Snakes, wigs and spandex, oh my! Hairball's costumed rockers ready for State Fair close-up

After dragging its wigs, spandex and snake across the Midwest, Minnesota's hardworking hard-rock tribute band is ready for its State Fair close-up.

August 31, 2018 at 3:26PM
Top row, left to right: Hairball's Kris Vox as Dee Snider of Twisted Sister, Bobby Jensen as Alice Cooper and as Gene Simmons of Kiss.

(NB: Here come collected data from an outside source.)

-- ==== Sys2Proof/Machine/Verify.lean ====
section
/-! DEFINITION. Verification of images, sections and stage programs (13_configuration.md R380 to R387; the rules R386
names). -/

namespace Sys2Proof.Machine

/-! ## Stage programs (R82, R100, R106, R129, R146, R164) -/

/-- A program's load: OK, INVALID, or LICENCE where a descriptor asks for two-way array read below Oud (R9, R82). -/
def progStatus (tier : Nat) (p : Program) : Nat :=
  let isK := fun (e : List W64 × Nat) => p.kernels.contains (p.descBase + e.2)
  let ds := p.descs.zipIdx
  let ok := ds.all (fun e => e.1.length = 4
    && (if isK e then (kDesc e.1).loadOk p.codeBytes else (matDesc e.1).loadOk))
  if ¬ (decide (p.descBase + p.descs.length ≤ 1024) && decide (p.commitBound ≤ 1024) && p.codeOk && !p.codeUsesUluverSfg
      && ok) then St.INVALID
  else if decide (tier ≠ 2) && ds.any (fun e => !isK e && (matDesc e.1).bRead) then St.LICENCE
  else St.OK

/-- The services that Table 6-1 gives a role. -/
def roleServices (role : Nat) : List Service :=
  match role with
  | 3 => [.kvAppend]
  | 4 => [.kvRead, .kvAppend]
  | 7 => [.beltInject]
  | 8 => [.beltTap]
  | 9 => [.returnRing]
  | 10 => [.kvAppend, .kvRead, .beltInject, .returnRing]
  | _ => []

/-- Whether a program's kernels use only services of a role (R164). -/
def roleOk (role : Nat) (p : Program) : Bool := p.services.all (fun x => (roleServices role).contains x)

/-- Whether each cluster's program suits its role. -/
def rolesServe (g : PartCfg) : Bool :=
  g.roles.all (fun e => match g.programs.find? (fun p => p.index = e.2.2) with
    | some p => roleOk e.2.1 p
    | none => true)

/-- Whether some role of Table 6-1 gives all the services that a program uses: what R164 asks of an object before a section
names its role. -/
def anyRole (p : Program) : Bool := (List.range 11).any (fun r => roleOk r p)

/-- The object that a PROGRAM record names, loaded and of the record's SHA-384 (R366, R390). -/
def State.object? (s : State) (p : Program) : Option Program :=
  match p.objId with
  | none => some p
  | some id =>
    match s.ppl.objects.find? (fun e => e.1 = id) with
    | some e => if e.2.hash = p.hash then some { e.2 with index := p.index, descBase := p.descBase,
                                                          commitBound := p.commitBound, objId := p.objId } else none
    | none => none

/-! ## Records (R382, R383) -/

/-- Types that may stand in a section of a kind. -/
def typesOf (kind : Nat) : List Nat :=
  if kind = 1 then [0x0001, 0x0002, 0x0003, 0x0004]
  else [0x0002, 0x0003, 0x0101, 0x0102, 0x0103, 0x0104, 0x0105, 0x0106, 0x0107]

/-- Fields that Table 13-5 does not name are zero; masks of W1, W2, … for the fixed records. -/
def recMasks (ty : Nat) : List Nat :=
  match ty with
  | 0x0001 => [mask 63 61 + mask 15 0, mask 63 0, mask 18 0, mask 63 0, mask 13 0]
  | 0x0002 => [mask 63 59 + mask 31 0, mask 63 0, mask 15 0, mask 63 0, mask 31 0]
  | 0x0101 => [mask 63 39 + mask 15 0, mask 63 52 + mask 14 0]
  | 0x0102 => [mask 63 48]
  | 0x0105 => [mask 31 0]
  | 0x0106 => [mask 63 60 + mask 31 19]
  | 0x0107 => [mask 7 0, mask 63 0, mask 31 0]
  | _ => []

def recOk (kind : Nat) (r : ImgRecord) : Bool :=
  if ¬ r.wellLen then false
  else if (typesOf 1 ++ typesOf 2).contains r.type then
    (typesOf kind).contains r.type
      && ((recMasks r.type).zipIdx.all (fun e => (recW r (e.2 + 1)).toNat &&& (2 ^ 64 - 1 - e.1) = 0))
  else r.optional

/-! ## Header and table (R380, R381) -/

/-- Sections lie within LENGTH, at multiples of 4,096 after the table, and do not overlap. -/
def sectionsApart : List ImgSection → Bool
  | [] => true
  | x :: t => t.all (fun y => decide (x.offset + x.size ≤ y.offset) || decide (y.offset + y.size ≤ x.offset))
      && sectionsApart t

def headerOk (i : Image) : Bool :=
  let n := i.sections.length
  i.magic = 0x4D49524D#32 && i.format = 1 && decide (i.keyId ≤ 2) && decide (1 ≤ i.gen) && decide (i.gen < 2 ^ 32)
    && decide (i.length ≤ 100663296) && i.zeros && decide (1 ≤ n) && decide (n ≤ 9)
    && (match i.sections with
        | d :: ps => d.kind = 1 && d.part = 0 && d.gen = 0
            && ps.all (fun p => p.kind = 2 && decide (p.part < 8) && decide (1 ≤ p.gen) && decide (p.gen ≤ 65535))
            && decide ((ps.map (·.part)).eraseDups.length = ps.length)
        | [] => false)
    && i.sections.all (fun x => x.offset % 4096 = 0 && decide (256 + 64 * n ≤ x.offset)
        && decide (x.offset + x.size ≤ i.length))
    && sectionsApart i.sections

/-! ## Partitions -/

/-- The role records of a section: cluster, role, program index. -/
def rolesOf (x : ImgSection) : List (Nat × Nat × Nat) :=
  (recsOf x 0x0102).map (fun r => (recF r 1 63 60, recF r 1 59 56, recF r 1 55 48))

def progsOf (x : ImgSection) : List Program := (recsOf x 0x0103).filterMap (fun r => r.prog)

/-- The partition that a section describes. -/
def partCfg (x : ImgSection) : Option PartCfg :=
  match oneRec x 0x0101 with
  | none => none
  | some r =>
    let train := match oneRec x 0x0107 with
      | some t => some (recF t 1 7 0, (recW t 2).toNat, recF t 3 31 0)
      | none => none
    some { pipe := recF r 1 44 44 = 1, reserve := if recF r 1 43 43 = 1 then some (recF r 1 42 39) else none,
           clusters := recF r 1 15 0, blockWin := recF r 2 63 59, plen32 := recF r 2 58 52, inBytes := recF r 2 14 0,
           train := train, roles := rolesOf x, programs := progsOf x, sect := x }

/-- The route entries of a section (R383). -/
def routesOf (x : ImgSection) : List W64 :=
  match oneRec x 0x0104 with
  | some r => (r.body.drop 1).take (recF r 1 8 0)
  | none => []

/-- Whether a section names objects (R390). -/
def namesObjects (g : PartCfg) : Bool := g.programs.any (fun p => p.objId.isSome)

/-- A profile word's bits 31:19 (R281). -/
def profileOk (w : Nat) : Bool :=
  let rf := w / 2 ^ 28 % 16
  let qf := w / 2 ^ 24 % 16
  let d := w / 2 ^ 19 % 32
  let wide := fun (f : Nat) => f = 0 || f = 2
  let narrow := fun (f : Nat) => f = 1 || f = 6
  if wide rf && wide qf then decide (1 ≤ d) && decide (d ≤ 8)
  else if narrow rf && narrow qf then d % 2 = 0 && decide (2 ≤ d) && decide (d ≤ 16)
  else false
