-- ==== Sys2Proof/Machine/Regulation.lean ====
section
/-! DEFINITION. Bandwidth regulation: windows, misses, register changes (11_regulation.md R337, R338, R341 to R344). -/

namespace Sys2Proof.Machine

/-- A write is ignored under R337, R338 or R341. -/
def State.rglReject (s : State) : State := s.raise Fld.RGL_EVENTS_REJECT

/-- The guarantees of all masters on a resource, one of them replaced. -/
def State.grtSum (s : State) (m r g : Nat) : Nat :=
  (List.range 22).foldl (fun n i => n + (if i = m then g else s.fld (Fld.RGL_GRT_GUAR i r))) 0

/-- A write of a guarantee and weight: in force from the next window boundary. -/
def State.writeGrt (s : State) (m r : Nat) (v : W32) : State :=
  let g := bitsOf v 10 0
  let off := Off.RGL_GRT m r
  if 22 ≤ m ∨ 4 ≤ r then s
  else if (g ≠ 0 ∧ ¬ pairExists m r) ∨ 1024 < s.grtSum m r g then s.rglReject
  else
    let old := if (tabFind s.rgl.old off).isSome then s.rgl.old else tabInsert s.rgl.old off (s.regAt off)
    ({ s with rgl := { s.rgl with old := old } }).hostWrite off v

/-- GUARANTEE_WRITE (R337, R338, R344). -/
def execGuaranteeWrite (m r : Nat) (v : W32) (s : State) : Host.Outcome State Fault Refusal :=
  .next (if s.linked then s.writeGrt m r v else s)

/-- The sum of a reservation over the classes, one of them replaced. -/
def State.rsvSum (s : State) (f : Nat → Fld) (k n : Nat) : Nat :=
  (List.range 16).foldl (fun x j => x + (if j = k then n else s.fld (f j))) 0

/-- A write of a class's way share and reservations. -/
def State.writeRglClass (s : State) (k : Nat) (v : W32) : State :=
  let e := bitsOf v 5 0
  let q := bitsOf v 12 8
  if 16 ≤ k then s
  else if 32 < e ∨ 16 < q ∨ 192 < s.rsvSum Fld.RGL_CLASS_MSHR_RSV k e ∨ 96 < s.rsvSum Fld.RGL_CLASS_QSLOT_RSV k q then
    s.rglReject
  else s.hostWrite (Off.RGL_CLASS k) v

/-- CLASS_RESERVATION_WRITE (R340, R341, R344). -/
def execClassReservationWrite (k : Nat) (v : W32) (s : State) : Host.Outcome State Fault Refusal :=
  .next (if s.linked then s.writeRglClass k v else s)

/-- Bytes in units of 256, saturating at n bits. -/
def units256 (b n : Nat) : Nat := min (b / 256) (2 ^ n - 1)

/-- The report of a miss to the manager (R343): word 5 holds the pair, the class and the counts. -/
def State.reportMiss (s : State) (m r cls served cap : Nat) : State :=
  let w5 := m * 2 ^ 59 + r * 2 ^ 57 + cls * 2 ^ 53 + units256 served 27 * 2 ^ 26 + units256 cap 26
  if ¬ s.formed then s
  else if s.isManager then s.jrnPeer s.pos (BitVec.ofNat 64 s.devUid) 0x14 (Rep.miss + w5 * 2 ^ 40)
  else s.sendReturn 0 0 0x14 Rep.miss w5

/-- HOLDOFF_MS in ticks. -/
def State.holdoff (s : State) : Nat := msTicks (max 1 (s.fld Fld.RGL_CTL_HOLDOFF_MS))

/-- The guarantee-miss event (R343). -/
def State.missEvent (s : State) (m r cls served cap : Nat) : State :=
  let key := m * 4 + r
  let due := match tabFind s.rgl.lastEvent key with
    | some t => decide (t + s.holdoff ≤ s.now)
    | none => true
  if due then
    let s := { s with rgl := { s.rgl with lastEvent := tabInsert s.rgl.lastEvent key s.now } }
    let s := (s.raise Fld.RGL_EVENTS_MISS).msi (s.fld Fld.RGL_CTL_VECTOR)
    let args := (s.regAt Off.RGL_LAST_MISS).toNat + units256 served 32 * 2 ^ 32 + units256 cap 32 * 2 ^ 64
    (s.event Ev.GUARANTEE_MISS (unitPair m r) 0 args).reportMiss m r cls served cap
  else s

/-- A third short window in a row (R343). -/
def State.guaranteeMiss (s : State) (m r cls served cap : Nat) : State :=
  let s := (s.incFld (Fld.RGL_MISS_COUNT m)).setBit (Fld.RGL_MISS_RES m) r
  let s := (((s.setFld Fld.RGL_LAST_MISS_MASTER m).setFld Fld.RGL_LAST_MISS_RESOURCE r).setFld
    Fld.RGL_LAST_MISS_CLASS cls).raise Fld.RGL_LAST_MISS_VALID
  s.missEvent m r cls served cap

/-- Channel controllers in service. -/
def State.channelsUp (s : State) : List Nat :=
  s.ul.chans.filter (fun ch => !s.fbit (Fld.ULC_CHAN_RET_RETIRED (ch / 32)) (ch % 32))

/-- What the points of a resource in service could have moved in a window of `len` ticks (R342, Table 11-2): each slice 256 B
a step, each channel 64 B a nanosecond, the equator link 4 TB/s at 1.7 GHz and the endpoint 118 GB/s, both each way. -/
def State.capacity (s : State) (ulSteps eqSteps len r : Nat) : Nat :=
  match r with
  | 0 => (s.slicesIn 0 ++ s.slicesIn 1).length * ulSteps * 256
  | 1 => s.channelsUp.length * (4096 * len / 10)
  | 2 => eqSteps * 40000 / 17
  | _ => 7552 * len / 10

/-- The length of the window in progress. -/
def State.winTicks (s : State) : Nat := if s.rgl.odd then 1563 else 1562

/-- Whether a pair is measured in this window: nothing of it was out of service in any part. -/
def State.measured (s : State) (m r : Nat) : Bool :=
  !s.rgl.dark.contains 16 && !(decide (m < 16) && s.rgl.dark.contains m) && !(decide (r = 3) && s.rgl.dark.contains 17)

/-- Whether a pair had demand pending: at each of the 16 samples; at the endpoint, as the command says. -/
def State.demandOf (s : State) (pcie : List (Nat × Nat)) (m r : Nat) : Bool :=
  if r = 3 then pcie.any (fun e => e.1 = m) else decide (s.rgl.samples = 16 ∧ tabGet 0 s.rgl.demand (m * 4 + r) = 16)

/-- The class of a pair's oldest waiting request; where none waits any more, that of the last sample. -/
def State.missClass (s : State) (pcie : List (Nat × Nat)) (m r : Nat) : Nat :=
  if r = 3 then ((pcie.find? (fun e => e.1 = m)).map (·.2)).getD 0
  else (oldestClass (s.waitingFor m r)).getD (tabGet 0 s.rgl.oldest (m * 4 + r))

/-- A window of one pair is measured, or ends its run (R342): `g` is its guarantee, `cap` its resource's capacity. -/
def State.measurePair (s : State) (pcie : List (Nat × Nat)) (g cap m r : Nat) : State :=
  let key := m * 4 + r
  let served := tabGet 0 s.rgl.served key
  let run := fun (s : State) (n : Nat) => { s with rgl := { s.rgl with runs := tabPut 0 s.rgl.runs key n } }
  if cap = 0 ∨ ¬ s.measured m r then run s 0
  else
    let s := s.setFld (Fld.RGL_SERVED_SERVED m r) (units256 served 32)
    if s.demandOf pcie m r && decide (served * 32 * 1024 < 31 * g * cap) then
      let n := tabGet 0 s.rgl.runs key + 1
      if n < 3 then run s n else (run s 0).guaranteeMiss m r (s.missClass pcie m r) served cap
    else run s 0

/-- A new window begins, of the other length; written guarantees and weights are in force (R344). -/
def State.nextWindow (s : State) : State :=
  { s with rgl := { s.rgl with old := [], served := [], demand := [], samples := 0, oldest := [], dark := []
                               winStart := s.now, odd := !s.rgl.odd } }

/-- A resource's capacity is shown, where the device was in service (Table 11-5). -/
def State.showCap (s : State) (cap r : Nat) : State :=
  if cap = 0 ∨ s.rgl.dark.contains 16 ∨ (r = 3 ∧ s.rgl.dark.contains 17) then s else s.setFld (Fld.RGL_CAP_CAP r) (units256 cap 32)

/-- REGULATION_WINDOW_END (R342 to R344): the steps that slices and equator link counted, and the masters whose TLPs waited at
the endpoint throughout, each with the class of its oldest; every pair is measured, and the next window begins. -/
def execRegulationWindowEnd (steps : WindowSteps) (pcie : List (Nat × Nat)) (s : State) : Host.Outcome State Fault Refusal :=
  let s0 := s.clearTx.noteDark
  let cap := s0.capacity steps.slices steps.equator s0.winTicks
  let s1 := (List.range 4).foldl (fun (t : State) r => t.showCap (cap r) r) s0
  .next ((allPairs.foldl (fun (t : State) (e : Nat × Nat) =>
    t.measurePair pcie (s.guar e.1 e.2) (cap e.2) e.1 e.2) s1).nextWindow)

end Sys2Proof.Machine
end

Bottom row: Vox as Freddie Mercury, Prince and Joe Elliott of Def Leppard.
Top row, left to right: Hairball's Kris Vox as Dee Snider of Twisted Sister, Bobby Jensen as Alice Cooper and as Gene Simmons of Kiss. Bottom row: Vox as Freddie Mercury, Prince and Joe Elliott of Def Leppard. (The Minnesota Star Tribune)

BRAINERD, Minn. – As a giant bonfire burned in the distance and tombstones and zombies lined the stage, it looked like the end of the world was nigh. It was just the end of another Hairball gig, though, in another part of the Upper Midwest not often visited by touring rock bands.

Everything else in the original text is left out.